Some hints please. Thank you in advance.
 A: To generalise on the comment by Rudy the Reindeer: of course not all matrices $A\in \mathbb R^{n\times n}$ or $A\in\mathbb C^{n\times n}$ have square roots, but if $A$ has a square root, the following might help you.


*

*If $A$ is already a diagonal matrix with only positive entries, we are done as we then have $$A=\operatorname{diag}(a_1,\dots a_n)=\operatorname{diag}(\sqrt{a_1},\dots\sqrt{a_n})\cdot\operatorname{diag}(\sqrt{a_1},\dots \sqrt{a_n})=\sqrt{A}\cdot\sqrt{A}.$$ The root is not unique, as for each entry we can choose between $\pm\sqrt{a_i}$, thus we obtain $2^n$ different possible roots. If any entry $a_i$ is negative, we can find a complex root of $A$; $A$ still might have a real root, but in this case it won't be a diagonal matrix e.g. $$\begin{pmatrix} -1 & 0 \\ 0 & -1 \end{pmatrix} = \begin{pmatrix} 0 & 1 \\ -1 & 0 \end{pmatrix}^2.$$

*If we can diagonalise $A$, we can use the solution from the first case: $$A=TDT^{-1}=T\sqrt{D}\sqrt{D}T^{-1}=\left(T\sqrt{D}T^{-1}\right)\left(T\sqrt{D}T^{-1}\right).$$ Agin we get $2^n$ different possible roots and might be facing complex roots.

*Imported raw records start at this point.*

/-- 60 R121 (c), R126, 42 R93: no instruction touches what the host still presents, the responses already delivered, or the count
of resets; a response is only ever added at the end. -/
def Obligations.PortsKept : Prop :=
  ∀ (i : Instr) (s t : State), exec i s = .next t →
    t.host = s.host ∧ t.resets = s.resets ∧ ∃ gs, t.rsp = s.rsp ++ gs ∧ gs.length ≤ 1

/-! ### Encodings -/

/-- 30 R47 to R49, R56: decoding the encoding of a well-formed instruction gives it back, with every operand. -/
def Obligations.DecodeEncode : Prop :=
  ∀ i : Instr, i.wellFormed = true → decode (encode i) = .ok i

/-- 30 R46, R55: what decodes has one meaning: it is the encoding of the well-formed instruction it decodes to. -/
def Obligations.EncodeDecode : Prop :=
  ∀ (e : Encoding) (i : Instr), decode e = .ok i → encode i = e ∧ i.wellFormed = true

/-- 30 R51: a frame decodes to no command in exactly the four cases. -/
def Obligations.IllegalFramesExactly : Prop :=
  ∀ f : Frame, (∀ i, decodeFrame f ≠ .ok i) ↔
    f = [] ∨
    (∃ op rest, f = op :: rest ∧ (op.toNat = 0 ∨ 4 ≤ op.toNat)) ∨
    (f.head? = some 0x01#8 ∧ f.length < 3) ∨
    ∃ k n rest, f = 0x01#8 :: k :: n :: rest ∧ f.length ≠ 3 + k.toNat + n.toNat

/-- 30 R60: the reserved micro-words are exactly: `uop` 0 or 8 to F; operand bits set where `uop` is 1 or 3 to 7; a QR with a
repeated index. None is in GEN, and a step on one is the fault. -/
def Obligations.ReservedMicroWordsExactly : Prop :=
  (∀ w : MicroWord, (∀ i, decodeMicro w ≠ .ok i) ↔
    w.toNat / 2 ^ 16 = 0 ∨ 8 ≤ w.toNat / 2 ^ 16 ∨
    (w.toNat / 2 ^ 16 ≠ 2 ∧ w.toNat % 2 ^ 16 ≠ 0) ∨
    (w.toNat / 2 ^ 16 = 2 ∧
      ¬[w.toNat / 2 ^ 12 % 16, w.toNat / 2 ^ 8 % 16, w.toNat / 2 ^ 4 % 16, w.toNat % 16].Nodup)) ∧
    ∀ w : MicroWord, (∀ i, decodeMicro w ≠ .ok i) → w ∉ genProgram ∧
      ∀ s : State, NoResetNext s → s.uir = some w → step s = .fault .reservedMicroWord

/-- 95 D47, D49, D50, D51 to D57: sample words, written out from the encodings. -/
def Obligations.SampleEncodings : Prop :=
  decodeFrame [0x01#8, 0x00#8, 0x00#8] = .ok (.init [] []) ∧ decodeFrame [0x02#8] = .ok (.encrypt []) ∧
    decodeFrame [0x03#8, 0xaa#8] = .ok (.decrypt [0xaa#8]) ∧ decodeMicro 0x2048C#20 = .ok (.qr 0 4 8 12) ∧
    decodeMicro 0x2349E#20 = .ok (.qr 3 4 9 14) ∧ decodeMicro 0x10001#20 = .error .operandBits ∧
    decodeMicro 0x20012#20 = .error .repeatedIndex ∧ decodeMicro 0x80000#20 = .error .reservedUop

/-- 30 R58, R62: GEN has 85 micro-words; word `1 + 8*r + k` is the `k`-th QR word of the listed eight for `r = 0..9`; its decoding
is the expansion of the pseudo-instruction GEN. -/
def Obligations.GenProgramTable : Prop :=
  genProgram.length = 85 ∧ genProgram[0]? = some 0x10000#20 ∧
    (∀ r k : Nat, r < 10 → k < 8 → genProgram[1 + 8 * r + k]? =
      [0x2048C#20, 0x2159D#20, 0x226AE#20, 0x237BF#20, 0x205AF#20, 0x216BC#20, 0x2278D#20, 0x2349E#20][k]?) ∧
    genProgram[81]? = some 0x30000#20 ∧ genProgram[82]? = some 0x40000#20 ∧ genProgram[83]? = some 0x50000#20 ∧
    genProgram[84]? = some 0x60000#20 ∧ genProgram.map decodeMicro = pseudoGen.map Except.ok

/-! ### Steps -/

/-- 30 R46, 20 R38: at a command boundary a presented frame that decodes to an instruction makes `step` run exactly that
instruction, the frame being taken off the port. -/
def Obligations.StepRunsFrame : Prop :=
  ∀ (s : State) (f : Frame) (rest : List HostAction) (i : Instr), s.uir = none → s.host = .frame f :: rest →
    decodeFrame f = .ok i → step s = exec i { s with host := rest }

/-- 30 R51, 60 R126: an ill-formed frame is answered `IllegalCommand` in every state, `ready` or not, and changes nothing. -/
def Obligations.StepAnswersIllegal : Prop :=
  ∀ (s : State) (f : Frame) (rest : List HostAction) (e : Reject), s.uir = none → s.host = .frame f :: rest →
    decodeFrame f = .error e → step s = .next { s with host := rest, rsp := s.rsp ++ [[0x05#8]] }

/-- 30 R59, 44 R110, R112: inside a command `step` runs the instruction its issued micro-word decodes to; then, after XORB, the next
byte step is issued, or the response given where no data byte is left; after `GEN[seq]` the next word, and after `GEN[84]` the XORB. -/
def Obligations.StepRunsMicroWord : Prop :=
  ∀ (s t : State) (w : MicroWord) (i : Instr), NoResetNext s → s.uir = some w → decodeMicro w = .ok i →
    exec i s = .next t →
    (w = 0x70000#20 → t.data = [] → step s = .next
      { t with uir := none, data := [], out := [], rsp := t.rsp ++ [0x00#8 :: t.out] }) ∧
    (w = 0x70000#20 → t.data ≠ [] → step s = .next
      (if t.cursor.toNat = 0 ∨ t.cursor.toNat = 64 then { t with seq := 0#7, uir := some 0x10000#20 }
       else { t with uir := some 0x70000#20 })) ∧
    (w ≠ 0x70000#20 → t.seq.toNat < 84 → step s = .next
      { t with seq := t.seq + 1#7, uir := genProgram[t.seq.toNat + 1]? }) ∧
    (w ≠ 0x70000#20 → t.seq.toNat = 84 → step s = .next { t with seq := 0#7, uir := some 0x70000#20 })

/-- 70 R140, R141: `rst` in any state, also inside a command, answers nothing and leaves the reset values; so does a command cut
short at a command boundary; afterwards ENCRYPT and DECRYPT answer `NotReady`. -/
def Obligations.ResetFromAnyState : Prop :=
  ∀ (s : State) (rest : List HostAction),
    (s.host = .rst :: rest ∨ (s.uir = none ∧ ∃ f, s.host = .cutFrame f :: rest)) →
    ∃ t, step s = .next t ∧ AfterReset t ∧ t.rsp = s.rsp ∧ t.host = rest ∧
      ∀ (enc : Bool) (data : List Byte),
        exec (dataCommand enc data) t = .next { t with rsp := t.rsp ++ [[0x04#8]] }

/-- 10 R24: the values after reset, and (the model's choice, notes/assumptions/2.md) nothing in progress, presented or answered. -/
def Obligations.ResetValues : Prop :=
  State.reset.ready = false ∧ variantBit State.reset.variant = 0#1 ∧ State.reset.cursor = 0#7 ∧ State.reset.seq = 0#7 ∧
    State.reset.uir = none ∧ State.reset.host = [] ∧ State.reset.rsp = []

/-- 10 R10, 60 R127, R137: with no command in progress and nothing presented the core keeps all its state. -/
def Obligations.IdleKeepsState : Prop :=
  ∀ s : State, s.uir = none → s.host = [] → ∀ k, Host.Core.run core k s = .next s

/-- 30 R55, R59, 44 R109: from a needed block inside a command, 85 steps run the GEN micro-program one word at a time, with exactly
the effect of the atomic GEN, and leave the XORB of the byte step issued. -/
def Obligations.GenMicroProgramIsGen : Prop :=
  ∀ s : State, NoResetNext s → s.seq = 0#7 → s.uir = some 0x10000#20 →
    Host.Core.run core 85 s = .next { gen s with uir := some 0x70000#20 }

/-- 30 R55, 44 R112: the micro-operation view and the atomic command have the same result: running a command one micro-word at a
time takes 85 steps per GEN and one per byte and ends in the state of the atomic command, response included. -/
def Obligations.MicroViewEqualsAtomicCommand : Prop :=
  ∀ (enc : Bool) (data : List Byte) (s : State), AtBoundary s → NoResetNext s → s.ready = true →
    s.cursor.toNat ≤ 64 → data ≠ [] →
    ∃ t, exec (dataCommand enc data) s = .next t ∧
      Host.Core.run core (85 * genRuns s.cursor.toNat data.length + data.length) (beginCommand data s) = .next t

/-- 30 R50, 70 R155, 20 R38: a command frame at a command boundary is answered with exactly one response frame: `00` and as many
bytes as the data for a data command that succeeds, else one status byte, at most 05. -/
def Obligations.OneResponsePerFrame : Prop :=
  ∀ (s : State) (f : Frame) (rest : List HostAction), s.StepInv → s.uir = none → s.host = .frame f :: rest →
    ∃ t status out, step s = .next t ∧ t.rsp = s.rsp ++ [status :: out] ∧ t.host = rest ∧ t.uir = none ∧
      status.toNat ≤ 5 ∧
      ((f.head? = some 0x02#8 ∨ f.head? = some 0x03#8) → status = 0x00#8 → out.length + 1 = f.length) ∧
      (¬((f.head? = some 0x02#8 ∨ f.head? = some 0x03#8) ∧ status = 0x00#8) → out = [])

/-! ### Invariants -/

/-- 10 R26, 93 U4: from every state with the invariant, inside commands as well, a step answers a next state, never a fault or a
refusal, and the invariant holds there. -/
def Obligations.StepKeepsInvariant : Prop :=
  ∀ s : State, s.StepInv → ∃ t, step s = .next t ∧ t.StepInv

/-- 10 R24, R26: the invariants hold after reset. -/
def Obligations.InvariantAtReset : Prop := State.reset.StepInv ∧ State.reset.BlockInv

*If we can't diagonalise $A$ and we allow the use of complex numebrs, we can find the Jordan Matrix $J$ with $A=TJT^{-1}$ and $J=\operatorname{diag}(J_1,\dots J_k)$, where $J_i$ denote the Jordan block $$J_i=\begin{pmatrix} \lambda_i & 1 & 0 & \dots & 0 \\ 0 & \lambda_i & 1 & \dots & 0 \\ \vdots & \ddots & \ddots & \dots & \vdots \\ 0 & 0 & \dots & \lambda_i & 1 \\ 0 & 0 &\dots & 0 &\lambda_1 \end{pmatrix}.$$ This again allows us to write $$A=TJT^{-1}=TJ^{\frac{1}{2}}T^{-1}=\left(TJ^{\frac{1}{2}}T^{-1}\right)\left(TJ^{\frac{1}{2}}T^{-1}\right),$$ where we get $J^{\frac{1}{2}}$ by taking the root of each Jordan block. For taking the root of a Jordan block $J_i$ we first look at $f(J_i)$ with $f(x)=x^{\beta},~\beta>0$. Let $l$ be the size of $J_i$, then: $$f(J_i)=\begin{pmatrix} f(\gamma_i) & \frac{1}{1!}f'(\gamma_i) & \dots & \frac{1}{(l-1)!}f^{(l-1)}(\gamma_i) \\ 0 & f(\gamma_i) & \ddots & \vdots \\ \vdots & \ddots & \ddots & \frac{1}{1!}f'(\gamma_i) \\ 0 & \dots & 0 & f(\gamma_i)\end{pmatrix}=\begin{pmatrix} a_{i,1} & a_{i,2} & \dots & a_{i,l-1} \\ 0 & a_{i,1} & \ddots & \vdots \\ \vdots & \ddots & \ddots & a_{i,2} \\ 0 & \dots & 0 & a_{i,1}\end{pmatrix}.$$ Thus we have $$a_{i,j}=\frac{\Gamma\left(\beta +1\right)\gamma_i^{\beta-j}}{\Gamma\left(j+1\right)\Gamma\left(\beta-j+1\right)}.$$ Now let $\beta=\dfrac{1}{2}$ to get $\displaystyle J_i^{\frac{1}{2}}$.
The third method only works for $\gamma_i\neq 0$. If we have $\gamma_i=0$ and $l>1$ there doesn't exist a root for the Jordan block $J_i$.